** Assignment **
Copy nothing but the lines below running from the line containing "block128 ((v0 + pos / 16) % 2 ^ 128)" through the line containing "ctrStreamByte w v0", both end lines included.

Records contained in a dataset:
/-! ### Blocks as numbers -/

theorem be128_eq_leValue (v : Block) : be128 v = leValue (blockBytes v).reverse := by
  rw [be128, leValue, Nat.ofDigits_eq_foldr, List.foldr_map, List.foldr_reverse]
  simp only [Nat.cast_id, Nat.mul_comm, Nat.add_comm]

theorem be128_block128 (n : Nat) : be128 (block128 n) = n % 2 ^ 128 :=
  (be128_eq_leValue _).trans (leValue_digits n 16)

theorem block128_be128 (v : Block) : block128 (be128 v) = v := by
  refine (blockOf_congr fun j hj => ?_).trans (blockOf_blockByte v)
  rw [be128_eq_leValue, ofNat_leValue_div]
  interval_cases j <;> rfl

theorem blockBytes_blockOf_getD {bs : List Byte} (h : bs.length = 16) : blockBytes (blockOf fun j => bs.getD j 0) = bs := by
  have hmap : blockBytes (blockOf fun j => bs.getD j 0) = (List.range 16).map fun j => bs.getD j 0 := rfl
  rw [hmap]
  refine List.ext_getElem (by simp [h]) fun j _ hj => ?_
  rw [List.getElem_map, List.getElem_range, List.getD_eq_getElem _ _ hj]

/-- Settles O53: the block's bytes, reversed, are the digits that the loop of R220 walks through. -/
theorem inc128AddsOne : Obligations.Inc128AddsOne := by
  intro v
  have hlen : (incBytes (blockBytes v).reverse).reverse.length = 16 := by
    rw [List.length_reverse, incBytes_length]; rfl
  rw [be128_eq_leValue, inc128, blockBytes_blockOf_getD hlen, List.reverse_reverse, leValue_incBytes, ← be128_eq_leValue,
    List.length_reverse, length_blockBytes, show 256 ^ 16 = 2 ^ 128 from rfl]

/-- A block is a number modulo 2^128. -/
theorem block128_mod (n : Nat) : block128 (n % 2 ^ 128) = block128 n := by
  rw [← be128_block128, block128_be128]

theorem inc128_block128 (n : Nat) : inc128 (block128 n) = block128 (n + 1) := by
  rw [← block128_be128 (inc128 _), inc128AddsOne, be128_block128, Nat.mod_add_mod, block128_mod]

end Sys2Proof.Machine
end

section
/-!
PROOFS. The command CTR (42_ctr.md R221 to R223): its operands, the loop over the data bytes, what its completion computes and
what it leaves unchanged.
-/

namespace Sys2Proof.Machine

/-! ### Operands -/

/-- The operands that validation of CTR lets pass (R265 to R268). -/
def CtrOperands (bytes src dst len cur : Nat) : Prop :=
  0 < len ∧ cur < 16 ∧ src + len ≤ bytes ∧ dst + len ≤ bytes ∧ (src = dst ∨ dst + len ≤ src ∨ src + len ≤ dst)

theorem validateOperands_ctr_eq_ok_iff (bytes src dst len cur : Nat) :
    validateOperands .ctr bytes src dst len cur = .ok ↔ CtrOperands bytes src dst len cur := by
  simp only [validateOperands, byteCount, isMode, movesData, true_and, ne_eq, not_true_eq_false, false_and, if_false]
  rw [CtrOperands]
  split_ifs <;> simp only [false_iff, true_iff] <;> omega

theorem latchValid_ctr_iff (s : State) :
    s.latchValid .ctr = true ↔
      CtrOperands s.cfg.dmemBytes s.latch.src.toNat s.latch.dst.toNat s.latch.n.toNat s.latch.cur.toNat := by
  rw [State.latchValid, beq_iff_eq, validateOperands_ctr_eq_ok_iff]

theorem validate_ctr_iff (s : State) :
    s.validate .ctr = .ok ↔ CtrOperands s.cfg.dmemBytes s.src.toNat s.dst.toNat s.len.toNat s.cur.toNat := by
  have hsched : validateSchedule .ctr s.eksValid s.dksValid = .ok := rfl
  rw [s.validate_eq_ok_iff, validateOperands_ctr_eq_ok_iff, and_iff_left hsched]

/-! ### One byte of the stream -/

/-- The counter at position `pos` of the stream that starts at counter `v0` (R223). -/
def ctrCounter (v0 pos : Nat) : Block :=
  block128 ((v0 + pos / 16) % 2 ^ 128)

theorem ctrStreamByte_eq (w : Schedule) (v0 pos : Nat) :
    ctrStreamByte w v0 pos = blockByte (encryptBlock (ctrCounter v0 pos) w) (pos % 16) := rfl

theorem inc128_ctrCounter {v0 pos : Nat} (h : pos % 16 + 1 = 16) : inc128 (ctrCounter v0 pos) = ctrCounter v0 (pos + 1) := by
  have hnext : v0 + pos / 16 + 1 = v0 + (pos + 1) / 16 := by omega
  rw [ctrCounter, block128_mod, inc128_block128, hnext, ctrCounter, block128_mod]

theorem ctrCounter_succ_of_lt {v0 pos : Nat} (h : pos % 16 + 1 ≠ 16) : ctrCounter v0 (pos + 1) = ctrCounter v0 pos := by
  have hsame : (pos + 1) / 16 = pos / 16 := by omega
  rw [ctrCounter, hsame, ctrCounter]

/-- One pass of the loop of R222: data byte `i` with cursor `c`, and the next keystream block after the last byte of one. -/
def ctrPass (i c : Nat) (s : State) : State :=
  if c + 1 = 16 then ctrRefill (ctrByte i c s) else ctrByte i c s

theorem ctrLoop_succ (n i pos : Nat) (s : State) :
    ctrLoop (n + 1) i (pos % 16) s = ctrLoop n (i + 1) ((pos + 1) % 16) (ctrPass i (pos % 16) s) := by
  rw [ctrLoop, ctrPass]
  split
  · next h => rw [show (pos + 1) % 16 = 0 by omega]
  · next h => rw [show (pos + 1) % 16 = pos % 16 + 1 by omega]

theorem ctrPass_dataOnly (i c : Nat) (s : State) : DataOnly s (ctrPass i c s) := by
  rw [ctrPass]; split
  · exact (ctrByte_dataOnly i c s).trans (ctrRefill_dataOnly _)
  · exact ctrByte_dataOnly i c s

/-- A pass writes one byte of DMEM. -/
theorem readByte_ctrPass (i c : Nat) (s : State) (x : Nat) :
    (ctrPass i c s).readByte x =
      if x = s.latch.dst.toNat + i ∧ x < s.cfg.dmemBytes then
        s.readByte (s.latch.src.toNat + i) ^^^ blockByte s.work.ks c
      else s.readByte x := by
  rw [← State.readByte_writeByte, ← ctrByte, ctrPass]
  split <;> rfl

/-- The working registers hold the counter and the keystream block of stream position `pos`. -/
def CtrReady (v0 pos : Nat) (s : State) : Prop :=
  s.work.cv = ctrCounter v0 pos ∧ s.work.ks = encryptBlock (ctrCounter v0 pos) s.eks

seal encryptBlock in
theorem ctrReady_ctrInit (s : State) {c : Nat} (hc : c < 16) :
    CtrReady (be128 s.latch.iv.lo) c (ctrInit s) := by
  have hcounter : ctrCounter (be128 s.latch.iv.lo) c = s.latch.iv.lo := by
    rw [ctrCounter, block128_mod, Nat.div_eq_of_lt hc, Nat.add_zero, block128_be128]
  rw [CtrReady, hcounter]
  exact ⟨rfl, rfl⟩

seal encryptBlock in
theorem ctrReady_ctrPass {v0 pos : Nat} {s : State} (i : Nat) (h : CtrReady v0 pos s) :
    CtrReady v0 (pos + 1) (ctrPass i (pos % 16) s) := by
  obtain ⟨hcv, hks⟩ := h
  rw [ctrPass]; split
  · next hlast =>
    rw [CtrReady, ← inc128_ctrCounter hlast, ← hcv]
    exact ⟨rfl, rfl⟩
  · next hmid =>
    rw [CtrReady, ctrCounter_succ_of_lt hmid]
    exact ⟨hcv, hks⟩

* * *

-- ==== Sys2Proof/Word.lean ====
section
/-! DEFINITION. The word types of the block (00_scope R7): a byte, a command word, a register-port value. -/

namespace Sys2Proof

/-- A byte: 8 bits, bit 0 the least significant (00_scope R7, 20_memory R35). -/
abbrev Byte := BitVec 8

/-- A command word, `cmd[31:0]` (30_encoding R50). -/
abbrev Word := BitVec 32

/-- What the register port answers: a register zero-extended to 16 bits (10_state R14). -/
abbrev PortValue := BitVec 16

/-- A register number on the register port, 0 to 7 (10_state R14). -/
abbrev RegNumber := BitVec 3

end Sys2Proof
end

** Output below **
  block128 ((v0 + pos / 16) % 2 ^ 128)

theorem ctrStreamByte_eq (w : Schedule) (v0 pos : Nat) :
    ctrStreamByte w v0 pos = blockByte (encryptBlock (ctrCounter v0 pos) w) (pos % 16) := rfl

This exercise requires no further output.